AEA: What is it about getting to this age and the experiences they've had, that are enabling (middle-age entrepreneurs) to be successful?

Jones: I think there are three different buckets of explanations that one might put forward. Broadly, something seems to be accumulating over your life cycle. Your capacity for entrepreneurship seems to be going up, and the question is what is accumulating as people get older? You could imagine that it is some kind of human capital story where they're gaining relevant skills, experience, and knowledge that would make them more successful when starting a company. It could be social capital, in the sense that you're within an industry and maybe you're getting to know people and having better social networks that could assist you in a whole variety of ways once you start a company. And the third could be financial capital. Maybe you have a capacity to self-finance as you get older because you've accumulated savings. I think there are a lot of things on the table, and it's probably not one answer. 

One thing that we're able to do is to look at the prior work experience of all of these founders. We have all these founders in America, and we are able to, through payroll records, look at where they used to work. And what you see is that your batting average, your chance at a home run when you start a company, goes up dramatically if you have worked in exactly the same sector in which you start the company. Another way to say that is if you haven't worked in the sector in which you started the company, your probability of success is much lower. And, moreover, the longer you've worked in that sector, the greater your probability of success. That doesn't look like financial capital. That's not about your personal savings. It does then point, at least in part, to industry specific human capital or social capital that is a big advantage. 

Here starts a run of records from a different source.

-- ==== Sys2Proof/Machine/LineCode.lean ====
section
/-! DEFINITION. The 4B/5B line-code unit LCU (spec/40_line_coding.md): LC_EXP4, LC_CON5, LC_EXPAND,
LC_CONTRACT. -/

namespace Sys2Proof.Machine

/-- R41: the ROM LC_EXP, entry `g` is `LC_TABLE(g)`. -/
def lcExp (table : Vector Codeword 16) (g : Group) : Codeword := table.get ⟨g.toNat, g.isLt⟩

/-- R41: one entry of the ROM LC_CON. -/
structure ConEntry where
  valid : Bool
  group : Group
deriving DecidableEq, Repr

/-- R41, R101: the ROM LC_CON. Entry `c` is valid with group `g` if `LC_EXP[g] = c`, else invalid with group 0.
For an injective table (R13) at most one `g` qualifies; the first one is taken. -/
def lcCon (table : Vector Codeword 16) (c : Codeword) : ConEntry :=
  match ((List.range 16).map (BitVec.ofNat 4)).find? (fun g => lcExp table g == c) with
  | some g => ⟨true, g⟩
  | none => ⟨false, 0⟩

/-- R103: `expand`, total. -/
def expand (table : Vector Codeword 16) (t : BitSeq) : Except Reason BitSeq :=
  .ok (seq5 (lcExp table (BitVec.ofNat 4 (bitsToUInt t))))

/-- R104: `contract`, the validity check. -/
def contract (table : Vector Codeword 16) (t : BitSeq) : Except Reason BitSeq :=
  let e := lcCon table (BitVec.ofNat 5 (bitsToUInt t))
  if e.valid then .ok (seq4 e.group) else .error .invalidCodeword

/-- R105, the loop: look every group up, left to right, stopping at the first failure. -/
def codeChunks (f : BitSeq → Except Reason BitSeq) : List BitSeq → Except Reason BitSeq
  | [] => .ok []
  | t :: ts =>
    match f t with
    | .error e => .error e
    | .ok v =>
      match codeChunks f ts with
      | .error e => .error e
      | .ok out => .ok (v ++ out)

/-- R105: `changeCoding(s, f, k)`; the length check comes first. -/
def changeCoding (s : BitSeq) (f : BitSeq → Except Reason BitSeq) (k : Nat) : Except Reason BitSeq :=
  if s.length % k ≠ 0 then .error .misaligned else codeChunks f (chunks s k)

/-- End a command whose result is a sequence to emit, or a failure. -/
def emitResult (s : State) (r : Except Reason BitSeq) : Host.Outcome State Fault Refusal :=
  match r with
  | .error e => complete s (.error e)
  | .ok out => complete s (emit s out)

/-- R106: LC_EXP4 G. -/
def execLcExp4 (g : Group) (s : State) : Host.Outcome State Fault Refusal :=
  complete s (.ok (setRes ((lcExp s.par.lcTable g).setWidth 32) s))

/-- R107: LC_CON5 C. -/
def execLcCon5 (c : Codeword) (s : State) : Host.Outcome State Fault Refusal :=
  let e := lcCon s.par.lcTable c
  if e.valid then complete s (.ok (setRes (e.group.setWidth 32) s))
  else complete s (.error .invalidCodeword)

/-- R108: LC_EXPAND. -/
def execLcExpand (s : State) : Host.Outcome State Fault Refusal :=
  emitResult s (changeCoding (ibufSeq s) (expand s.par.lcTable) 4)

/-- R109: LC_CONTRACT. -/
def execLcContract (s : State) : Host.Outcome State Fault Refusal :=
  emitResult s (changeCoding (ibufSeq s) (contract s.par.lcTable) 5)

end Sys2Proof.Machine
end

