-- ==== Sys2Proof/Machine/Frame.lean ====
section
/-! DEFINITION. The frame unit FRU (spec/44_frame.md): FRAME_MARSHAL, FRAME_SPLIT, FRAME_ENC, FRAME_DEC. -/

namespace Sys2Proof.Machine

/-- R150, step 1: the raw frame before its CRC, target first (R87). -/
def rawHead (src tgt : Nat) (p : List Byte) : BitSeq :=
  b48 tgt ++ b48 src ++ b16 p.length ++ bitsOfBytes p

/-- R150: `marshal(src, tgt, p)`. -/
def marshal (src tgt : Nat) (p : List Byte) : Except Reason BitSeq :=
  if tgt ≥ 2 ^ Config.addrBits ∨ src ≥ 2 ^ Config.addrBits then .error .addrOverflow
  else if p.length > Config.maxPayload then .error .payloadOverflow
  else .ok (rawHead src tgt p ++ b32 (crc32 (bytesOf (rawHead src tgt p))))

/-- R151: `encodeFrame(src, tgt, p)`. Step 3 cannot fail; the failure arm only carries its type. -/
def encodeFrame (table : Vector Codeword 16) (src tgt : Nat) (p : List Byte) : Except Reason BitSeq :=
  match marshal src tgt p with
  | .error e => .error e
  | .ok raw =>
    match changeCoding raw (expand table) 4 with
    | .error e => .error e
    | .ok lc => .ok (preRom ++ toDifferential lc Config.sysSeed)

/-- R152: the three fields a valid frame yields. -/
structure Frame where
  src : Nat
  tgt : Nat
  payload : List Byte
deriving DecidableEq, Repr

/-- R152: `splitFrame(r)`, its checks in the order written. The CRC is the last 32 bits (90_conflicts.md C1). -/
def splitFrame (r : BitSeq) : Except Reason Frame :=
  let n := r.length
  if n < Config.minRawBits then .error .shortFrame
  else if n % 8 ≠ 0 then .error .lengthMismatch
  else
    let target := slice r 0 48
    let source := slice r 48 96
    let declared := slice r 96 112
    let body := slice r 112 (n - 32)
    let crc := slice r (n - 32) n
    if bitsToUInt crc ≠ (crc32 (bytesOf (slice r 0 (n - 32)))).toNat then .error .crcMismatch
    else if body.length % 8 ≠ 0 ∨ body.length / 8 ≠ bitsToUInt declared then .error .lengthMismatch
    else .ok ⟨bitsToUInt source, bitsToUInt target, bytesOf body⟩

/-- R153: `decodeFrame(x)`, its checks in the source's order. -/
def decodeFrame (table : Vector Codeword 16) (x : BitSeq) : Except Reason Frame :=
  if x.length < Config.minRawBits then .error .shortInput
  else if matchPreamble x = false then .error .noPreamble
  else
    match changeCoding (fromDifferential (x.drop Config.preBits) Config.sysSeed) (contract table) 5 with
    | .error e => .error e
    | .ok raw => splitFrame raw

/-- R155, R157: deliver the three fields to SRC, TGT, PBUF and PBUF_LEN. -/
def deliver (s : State) (f : Frame) : Except Reason State :=
  fillPbuf { s with src := BitVec.ofNat 64 f.src, tgt := BitVec.ofNat 64 f.tgt } f.payload

/-- End a command whose result is a frame to deliver, or a failure. -/
def deliverResult (s : State) (r : Except Reason Frame) : Host.Outcome State Fault Refusal :=
  match r with
  | .error e => complete s (.error e)
  | .ok f => complete s (deliver s f)

/-- R154: FRAME_MARSHAL. -/
def execFrameMarshal (s : State) : Host.Outcome State Fault Refusal :=
  emitResult s (marshal s.src.toNat s.tgt.toNat (pbufSeq s))

/-- R155: FRAME_SPLIT. -/
def execFrameSplit (s : State) : Host.Outcome State Fault Refusal :=
  deliverResult s (splitFrame (ibufSeq s))

/-- R156: FRAME_ENC. -/
def execFrameEnc (s : State) : Host.Outcome State Fault Refusal :=
  emitResult s (encodeFrame s.par.lcTable s.src.toNat s.tgt.toNat (pbufSeq s))

/-- R157: FRAME_DEC. -/
def execFrameDec (s : State) : Host.Outcome State Fault Refusal :=
  deliverResult s (decodeFrame s.par.lcTable (ibufSeq s))

end Sys2Proof.Machine
end

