-- ==== Sys2Proof/Laws/Memory.lean ====
section
/-! SUPPORT. The laws of a buffer's cells: what a write makes each cell read as, and that every operation keeps the canonical
form and the bound on the indices. -/

namespace Sys2Proof.Machine.Memory

variable {α : Type}

@[simp] theorem get?_nil (i : Nat) : Memory.get? ([] : Memory α) i = none := rfl

/-- A write reaches the cell it names and no other. -/
@[simp] theorem get?_set (m : Memory α) (i : Nat) (v : α) (j : Nat) :
    Memory.get? (Memory.set m i v) j = if j = i then some v else Memory.get? m j := by
  induction m with
  | nil =>
    by_cases h : i = j
    · simp [Memory.set, Memory.get?, h]
    · simp [Memory.set, Memory.get?, h, Ne.symm h]
  | cons c m ih =>
    obtain ⟨k, w⟩ := c
    simp only [Memory.set]
    split
    · by_cases h : i = j
      · simp [Memory.get?, h]
      · simp [Memory.get?, h, Ne.symm h]
    · split
      · rename_i h1 h2
        subst h2
        by_cases h : i = j
        · simp [Memory.get?, h]
        · simp [Memory.get?, h, Ne.symm h]
      · by_cases hk : k = j
        · have : ¬ j = i := by omega
          simp [Memory.get?, hk, this]
        · simp [Memory.get?, hk, ih]

/-- A run of writes from `k` on reaches the cells `k .. k + length - 1` and no other. -/
theorem get?_writeFrom (m : Memory α) (xs : List α) (k j : Nat) :
    Memory.get? (Memory.writeFrom m k xs) j =
      if k ≤ j ∧ j < k + xs.length then xs[j - k]? else Memory.get? m j := by
  induction xs generalizing k with
  | nil =>
    have : ¬ (k ≤ j ∧ j < k + 0) := by omega
    simp only [Memory.writeFrom, List.length_nil, if_neg this]
  | cons x xs ih =>
    simp only [Memory.writeFrom, get?_set, ih, List.length_cons]
    rcases Nat.lt_trichotomy j k with h | rfl | h
    · rw [if_neg (by omega), if_neg (by omega), if_neg (by omega)]
    · simp
    · rw [if_neg (by omega)]
      by_cases h2 : j < k + (xs.length + 1)
      · rw [if_pos (by omega), if_pos (by omega), show j - k = j - (k + 1) + 1 by omega, List.getElem?_cons_succ]
      · rw [if_neg (by omega), if_neg (by omega)]

/-- A run of writes from cell 0 (R56, R155, R171). -/
theorem get?_writeFrom_zero (m : Memory α) (xs : List α) (j : Nat) :
    Memory.get? (Memory.writeFrom m 0 xs) j = (xs[j]?).or (Memory.get? m j) := by
  rw [get?_writeFrom]
  by_cases h : j < xs.length
  · simp [h]
  · simp [h]

/-- The indices after a write: the old ones and the written one. -/
theorem mem_set_fst {m : Memory α} {i : Nat} {v : α} {c : Nat × α} (h : c ∈ Memory.set m i v) :
    c.1 = i ∨ ∃ d ∈ m, d.1 = c.1 := by
  induction m with
  | nil => simp [Memory.set] at h; simp [h]
  | cons d m ih =>
    obtain ⟨k, w⟩ := d
    simp only [Memory.set] at h
    split at h
    · rcases List.mem_cons.1 h with rfl | h
      · exact .inl rfl
      · exact .inr ⟨c, h, rfl⟩
    · split at h
      · rcases List.mem_cons.1 h with rfl | h
        · exact .inl rfl
        · exact .inr ⟨c, List.mem_cons_of_mem _ h, rfl⟩
      · rcases List.mem_cons.1 h with rfl | h
        · exact .inr ⟨(k, w), List.mem_cons_self, rfl⟩
        · rcases ih h with h | ⟨d, hd, he⟩
          · exact .inl h
          · exact .inr ⟨d, List.mem_cons_of_mem _ hd, he⟩

/-- A write keeps the canonical form. -/
theorem wf_set {m : Memory α} (h : Memory.wf m) (i : Nat) (v : α) : Memory.wf (Memory.set m i v) := by
  induction m with
  | nil => simp [Memory.set, Memory.wf]
  | cons d m ih =>
    obtain ⟨k, w⟩ := d
    have hk : ∀ a ∈ m.map Prod.fst, k < a := (List.pairwise_cons.1 h).1
    have hm : Memory.wf m := (List.pairwise_cons.1 h).2
    simp only [Memory.set]
    split
    · rename_i hlt
      refine List.pairwise_cons.2 ⟨fun a ha => ?_, h⟩
      rcases List.mem_cons.1 ha with rfl | ha
      · exact hlt
      · exact Nat.lt_trans hlt (hk a ha)
    · split
      · rename_i heq
        exact List.pairwise_cons.2 ⟨fun a ha => heq ▸ hk a ha, hm⟩
      · refine List.pairwise_cons.2 ⟨fun a ha => ?_, ih hm⟩
        obtain ⟨c, hc, rfl⟩ := List.mem_map.1 ha
        rcases mem_set_fst hc with he | ⟨d, hd, he⟩
        · show k < c.1
          omega
        · exact he ▸ hk d.1 (List.mem_map.2 ⟨d, hd, rfl⟩)

/-- A run of writes keeps the canonical form. -/
theorem wf_writeFrom {m : Memory α} (h : Memory.wf m) (k : Nat) (xs : List α) : Memory.wf (Memory.writeFrom m k xs) := by
  induction xs generalizing k with
  | nil => exact h
  | cons x xs ih => exact wf_set (ih (k + 1)) k x

/-- A write below the capacity keeps every index below it. -/
theorem within_set {m : Memory α} {cap i : Nat} (h : Memory.within m cap) (hi : i < cap) (v : α) :
    Memory.within (Memory.set m i v) cap := fun c hc => by
  rcases mem_set_fst hc with he | ⟨d, hd, he⟩
  · omega
  · exact he ▸ h d hd

/-- A run of writes below the capacity keeps every index below it. -/
theorem within_writeFrom {m : Memory α} {cap : Nat} (h : Memory.within m cap) (k : Nat) (xs : List α)
    (hk : k + xs.length ≤ cap) : Memory.within (Memory.writeFrom m k xs) cap := by
  induction xs generalizing k with
  | nil => exact h
  | cons x xs ih =>
    simp only [List.length_cons] at hk
    exact within_set (ih (k + 1) (by omega)) (by omega) x

/-! ### The buffers of the state -/

/-- The buffers of the reset state have the canonical form and lie below the capacities. -/
theorem wf_reset : Memory.wf State.reset.ibuf ∧ Memory.wf State.reset.obuf ∧ Memory.wf State.reset.pbuf ∧
    Memory.within State.reset.ibuf State.reset.par.ibufCap ∧ Memory.within State.reset.obuf State.reset.par.obufCap ∧
    Memory.within State.reset.pbuf State.reset.par.pbufCap := by
  simp [State.reset, Memory.wf, Memory.within]

/-- A host write to IBUF keeps the canonical form and the bound. -/
theorem wf_hostWriteIbuf {s : State} (i : Nat) (b : Bool) (h : Memory.wf s.ibuf) (hw : Memory.within s.ibuf s.par.ibufCap) :
    Memory.wf (hostWriteIbuf i b s).ibuf ∧ Memory.within (hostWriteIbuf i b s).ibuf s.par.ibufCap := by
  unfold hostWriteIbuf
  split
  · exact ⟨wf_set h i b, within_set hw ‹_› b⟩
  · exact ⟨h, hw⟩

/-- A host write to PBUF keeps the canonical form and the bound. -/
theorem wf_hostWritePbuf {s : State} (j : Nat) (x : Byte) (h : Memory.wf s.pbuf) (hw : Memory.within s.pbuf s.par.pbufCap) :
    Memory.wf (hostWritePbuf j x s).pbuf ∧ Memory.within (hostWritePbuf j x s).pbuf s.par.pbufCap := by
  unfold hostWritePbuf
  split
  · exact ⟨wf_set h j x, within_set hw ‹_› x⟩
  · exact ⟨h, hw⟩

end Sys2Proof.Machine.Memory
end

AEA: What are your expectations that your research could dispel some of these myths and maybe open the minds of some venture capitalists?

Jones: I kind of expected that when we wrote this, we might get some pushback from venture capitalists who have a different investing model. But I've actually talked to a number of venture capitalists who seem to welcome these results. These are people who are betting money and they want to get the highest return they can. So they want to win that bet. But also, privately in talking with me, they say that this is quite consistent with their own experience and that when they invest in somewhat older, more seasoned people, things tend to go much better. 

There is Steve Jobs, and there is Bill Gates, and Mark Zuckerberg, and these people who start companies at very young ages. So, it's not that it's not possible. It is possible to start great companies at young ages. But then how do  you reconcile that with the overall findings. 

One way to think about this is that when people say young people have the advantage, this is actually a within-person claim. By which I mean, if you took a person like Steve Jobs, the claim that he was really good when he was young and then would be less good as he gets older. That is actually the view that everybody is at their best when they are very young and then they get worse. But if you look at Steve Jobs, for example, when did Apple really get its success? It really got its success much later after he'd left, and he came back to the iPod and the iPhone which isn't going to be introduced until he's in his late 40s or early 50s. In some sense, you might say wait a second, he was really good at a very young age, but he seems like he was even better in middle age. 

AEA: And yet, nobody ever talks about that. I guess people just like a good origin story.

Jones: I think it's sort of why people like Mozart. It's because it's unusual that it's fascinating. And the problem is that people then take the unusual cases, these anecdotes, and try to ascribe some generality to them, when in fact the reason they're sort of interesting is because they're not what's generally true. They are the exceptions.

“Age and High-Growth Entrepreneurship” appears in the March issue of the American Economic Review: Insights. Music in the audio is by Podington Bear.